→ PROBLEM STATEMENT: Look below for the line containing "signalled or failed. -/" and the line containing "background work. -/"; repeat exactly those two lines and all lines between them, and nothing else.

→ RECORDS SHOWN:
·····

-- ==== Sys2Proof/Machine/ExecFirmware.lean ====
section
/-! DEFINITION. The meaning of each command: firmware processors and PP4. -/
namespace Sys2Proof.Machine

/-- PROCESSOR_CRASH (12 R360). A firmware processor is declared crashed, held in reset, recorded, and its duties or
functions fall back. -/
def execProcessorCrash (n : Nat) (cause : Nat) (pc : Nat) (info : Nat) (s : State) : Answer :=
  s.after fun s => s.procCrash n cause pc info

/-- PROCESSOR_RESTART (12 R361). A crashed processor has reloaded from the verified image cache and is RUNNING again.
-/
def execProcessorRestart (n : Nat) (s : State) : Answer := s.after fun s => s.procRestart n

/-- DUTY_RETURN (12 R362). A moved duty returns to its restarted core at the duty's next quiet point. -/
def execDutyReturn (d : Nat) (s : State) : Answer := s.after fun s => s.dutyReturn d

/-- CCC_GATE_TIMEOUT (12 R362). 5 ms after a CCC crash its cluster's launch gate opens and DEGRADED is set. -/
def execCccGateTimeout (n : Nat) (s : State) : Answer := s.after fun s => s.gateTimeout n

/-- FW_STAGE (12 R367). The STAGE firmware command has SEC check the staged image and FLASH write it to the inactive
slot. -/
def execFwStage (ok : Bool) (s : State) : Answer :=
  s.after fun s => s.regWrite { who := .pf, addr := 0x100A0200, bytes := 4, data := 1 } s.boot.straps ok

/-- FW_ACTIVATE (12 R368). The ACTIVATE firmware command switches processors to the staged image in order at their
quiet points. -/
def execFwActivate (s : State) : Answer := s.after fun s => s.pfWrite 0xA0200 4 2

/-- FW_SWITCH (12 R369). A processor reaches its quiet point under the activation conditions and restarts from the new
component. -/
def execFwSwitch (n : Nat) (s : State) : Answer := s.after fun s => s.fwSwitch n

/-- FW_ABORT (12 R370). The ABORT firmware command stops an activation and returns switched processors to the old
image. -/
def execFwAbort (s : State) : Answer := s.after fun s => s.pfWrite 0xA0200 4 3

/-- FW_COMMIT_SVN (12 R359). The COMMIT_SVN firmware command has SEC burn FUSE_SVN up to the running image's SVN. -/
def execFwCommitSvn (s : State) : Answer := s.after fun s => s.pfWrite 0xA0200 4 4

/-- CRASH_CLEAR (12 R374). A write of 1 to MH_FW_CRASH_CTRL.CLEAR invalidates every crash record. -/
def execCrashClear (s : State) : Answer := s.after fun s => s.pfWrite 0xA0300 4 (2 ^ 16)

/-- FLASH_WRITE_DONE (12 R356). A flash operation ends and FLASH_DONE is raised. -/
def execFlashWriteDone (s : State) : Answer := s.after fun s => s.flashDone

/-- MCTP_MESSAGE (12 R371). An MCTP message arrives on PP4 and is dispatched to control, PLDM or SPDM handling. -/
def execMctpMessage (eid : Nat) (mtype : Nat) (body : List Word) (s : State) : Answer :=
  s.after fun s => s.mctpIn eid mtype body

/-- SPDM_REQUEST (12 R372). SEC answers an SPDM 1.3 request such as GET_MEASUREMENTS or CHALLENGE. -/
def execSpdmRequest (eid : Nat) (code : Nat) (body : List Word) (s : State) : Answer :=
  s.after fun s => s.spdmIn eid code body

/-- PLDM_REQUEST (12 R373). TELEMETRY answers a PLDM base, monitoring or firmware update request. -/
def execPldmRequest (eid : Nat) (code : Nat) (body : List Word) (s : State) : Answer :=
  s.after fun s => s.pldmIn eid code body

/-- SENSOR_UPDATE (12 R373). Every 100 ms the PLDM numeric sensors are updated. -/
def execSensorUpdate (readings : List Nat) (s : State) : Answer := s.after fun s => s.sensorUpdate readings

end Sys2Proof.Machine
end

·····

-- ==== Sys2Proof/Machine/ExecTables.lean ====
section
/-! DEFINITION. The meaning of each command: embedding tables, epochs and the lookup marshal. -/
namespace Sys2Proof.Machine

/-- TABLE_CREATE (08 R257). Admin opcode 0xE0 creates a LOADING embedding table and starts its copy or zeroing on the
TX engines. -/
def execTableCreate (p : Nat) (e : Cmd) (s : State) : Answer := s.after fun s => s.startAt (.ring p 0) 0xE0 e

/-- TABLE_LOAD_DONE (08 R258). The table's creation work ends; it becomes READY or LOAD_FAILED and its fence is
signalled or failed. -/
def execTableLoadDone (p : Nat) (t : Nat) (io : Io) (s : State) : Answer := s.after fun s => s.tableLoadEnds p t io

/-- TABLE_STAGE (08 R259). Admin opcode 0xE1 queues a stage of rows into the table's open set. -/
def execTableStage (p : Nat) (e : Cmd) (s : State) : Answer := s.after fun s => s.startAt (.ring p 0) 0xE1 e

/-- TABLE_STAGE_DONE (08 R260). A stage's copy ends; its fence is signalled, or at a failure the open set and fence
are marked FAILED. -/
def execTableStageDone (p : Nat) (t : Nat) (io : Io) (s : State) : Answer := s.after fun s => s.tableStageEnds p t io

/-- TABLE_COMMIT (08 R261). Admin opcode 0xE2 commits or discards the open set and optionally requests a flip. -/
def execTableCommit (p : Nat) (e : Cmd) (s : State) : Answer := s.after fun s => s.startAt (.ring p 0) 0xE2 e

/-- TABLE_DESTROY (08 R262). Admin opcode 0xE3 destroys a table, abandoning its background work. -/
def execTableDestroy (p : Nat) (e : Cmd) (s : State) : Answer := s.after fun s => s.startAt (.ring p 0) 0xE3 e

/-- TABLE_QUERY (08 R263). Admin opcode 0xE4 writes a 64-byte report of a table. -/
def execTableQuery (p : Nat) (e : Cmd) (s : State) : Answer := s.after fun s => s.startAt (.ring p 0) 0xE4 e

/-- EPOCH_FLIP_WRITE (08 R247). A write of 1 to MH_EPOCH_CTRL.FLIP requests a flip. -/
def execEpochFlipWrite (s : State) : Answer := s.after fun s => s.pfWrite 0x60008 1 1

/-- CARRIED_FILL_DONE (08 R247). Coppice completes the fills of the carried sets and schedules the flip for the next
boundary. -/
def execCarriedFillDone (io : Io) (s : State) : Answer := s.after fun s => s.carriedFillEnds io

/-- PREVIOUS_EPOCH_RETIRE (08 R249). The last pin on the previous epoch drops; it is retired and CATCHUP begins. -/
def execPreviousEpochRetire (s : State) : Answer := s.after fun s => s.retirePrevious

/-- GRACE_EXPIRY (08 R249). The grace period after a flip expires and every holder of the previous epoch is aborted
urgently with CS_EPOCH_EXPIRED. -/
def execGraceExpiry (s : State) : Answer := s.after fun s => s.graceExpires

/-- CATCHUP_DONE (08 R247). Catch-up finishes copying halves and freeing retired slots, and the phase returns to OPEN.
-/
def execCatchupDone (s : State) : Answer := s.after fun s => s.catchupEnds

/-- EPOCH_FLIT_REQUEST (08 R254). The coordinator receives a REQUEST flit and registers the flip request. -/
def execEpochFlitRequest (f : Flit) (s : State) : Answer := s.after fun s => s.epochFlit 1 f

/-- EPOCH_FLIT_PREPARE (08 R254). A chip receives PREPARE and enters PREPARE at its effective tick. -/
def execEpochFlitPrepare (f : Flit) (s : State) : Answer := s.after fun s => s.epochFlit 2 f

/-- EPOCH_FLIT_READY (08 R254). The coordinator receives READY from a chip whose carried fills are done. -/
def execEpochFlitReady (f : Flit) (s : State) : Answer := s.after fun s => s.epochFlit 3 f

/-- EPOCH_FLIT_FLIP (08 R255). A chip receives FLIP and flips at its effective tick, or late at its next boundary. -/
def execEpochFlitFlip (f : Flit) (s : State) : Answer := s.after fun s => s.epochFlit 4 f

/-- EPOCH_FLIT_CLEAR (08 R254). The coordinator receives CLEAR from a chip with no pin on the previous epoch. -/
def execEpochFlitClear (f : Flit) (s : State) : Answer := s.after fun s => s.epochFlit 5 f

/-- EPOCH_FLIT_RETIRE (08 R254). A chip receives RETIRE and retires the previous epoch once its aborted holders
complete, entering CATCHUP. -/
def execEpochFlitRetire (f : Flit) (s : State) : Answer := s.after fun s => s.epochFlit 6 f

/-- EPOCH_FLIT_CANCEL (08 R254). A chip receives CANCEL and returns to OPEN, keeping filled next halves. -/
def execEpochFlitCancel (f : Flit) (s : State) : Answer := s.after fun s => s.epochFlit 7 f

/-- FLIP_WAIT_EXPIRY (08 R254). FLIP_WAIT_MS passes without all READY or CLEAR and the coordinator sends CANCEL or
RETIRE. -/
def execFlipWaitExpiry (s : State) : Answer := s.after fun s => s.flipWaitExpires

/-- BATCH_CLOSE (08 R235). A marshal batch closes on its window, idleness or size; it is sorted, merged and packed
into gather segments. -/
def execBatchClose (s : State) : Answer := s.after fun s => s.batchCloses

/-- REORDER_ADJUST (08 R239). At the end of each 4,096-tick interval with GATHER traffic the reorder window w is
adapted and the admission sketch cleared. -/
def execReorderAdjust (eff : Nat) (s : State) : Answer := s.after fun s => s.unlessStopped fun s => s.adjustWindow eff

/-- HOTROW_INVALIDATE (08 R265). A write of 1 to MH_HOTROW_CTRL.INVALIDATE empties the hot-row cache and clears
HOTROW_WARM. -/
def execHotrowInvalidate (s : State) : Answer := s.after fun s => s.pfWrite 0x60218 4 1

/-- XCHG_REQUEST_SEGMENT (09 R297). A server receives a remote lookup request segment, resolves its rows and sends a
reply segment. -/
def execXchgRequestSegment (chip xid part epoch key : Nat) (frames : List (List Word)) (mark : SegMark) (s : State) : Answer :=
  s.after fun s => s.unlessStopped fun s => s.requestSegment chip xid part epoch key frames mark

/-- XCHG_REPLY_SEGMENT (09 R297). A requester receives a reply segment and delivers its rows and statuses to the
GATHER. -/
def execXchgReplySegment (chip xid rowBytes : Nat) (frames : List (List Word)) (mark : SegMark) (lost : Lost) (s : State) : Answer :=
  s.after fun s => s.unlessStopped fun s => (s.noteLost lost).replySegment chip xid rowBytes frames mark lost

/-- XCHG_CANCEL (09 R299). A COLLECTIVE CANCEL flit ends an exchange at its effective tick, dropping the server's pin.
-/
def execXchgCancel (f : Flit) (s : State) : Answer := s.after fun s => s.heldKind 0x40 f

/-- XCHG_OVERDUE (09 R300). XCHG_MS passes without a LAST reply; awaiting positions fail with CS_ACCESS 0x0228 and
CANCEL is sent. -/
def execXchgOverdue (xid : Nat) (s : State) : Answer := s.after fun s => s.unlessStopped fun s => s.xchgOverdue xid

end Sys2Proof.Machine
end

·····

→ ANSWER BOX:
signalled or failed. -/
def execTableLoadDone (p : Nat) (t : Nat) (io : Io) (s : State) : Answer := s.after fun s => s.tableLoadEnds p t io

/-- TABLE_STAGE (08 R259). Admin opcode 0xE1 queues a stage of rows into the table's open set. -/
def execTableStage (p : Nat) (e : Cmd) (s : State) : Answer := s.after fun s => s.startAt (.ring p 0) 0xE1 e

/-- TABLE_STAGE_DONE (08 R260). A stage's copy ends; its fence is signalled, or at a failure the open set and fence
are marked FAILED. -/
def execTableStageDone (p : Nat) (t : Nat) (io : Io) (s : State) : Answer := s.after fun s => s.tableStageEnds p t io

/-- TABLE_COMMIT (08 R261). Admin opcode 0xE2 commits or discards the open set and optionally requests a flip. -/
def execTableCommit (p : Nat) (e : Cmd) (s : State) : Answer := s.after fun s => s.startAt (.ring p 0) 0xE2 e

/-- TABLE_DESTROY (08 R262). Admin opcode 0xE3 destroys a table, abandoning its background work. -/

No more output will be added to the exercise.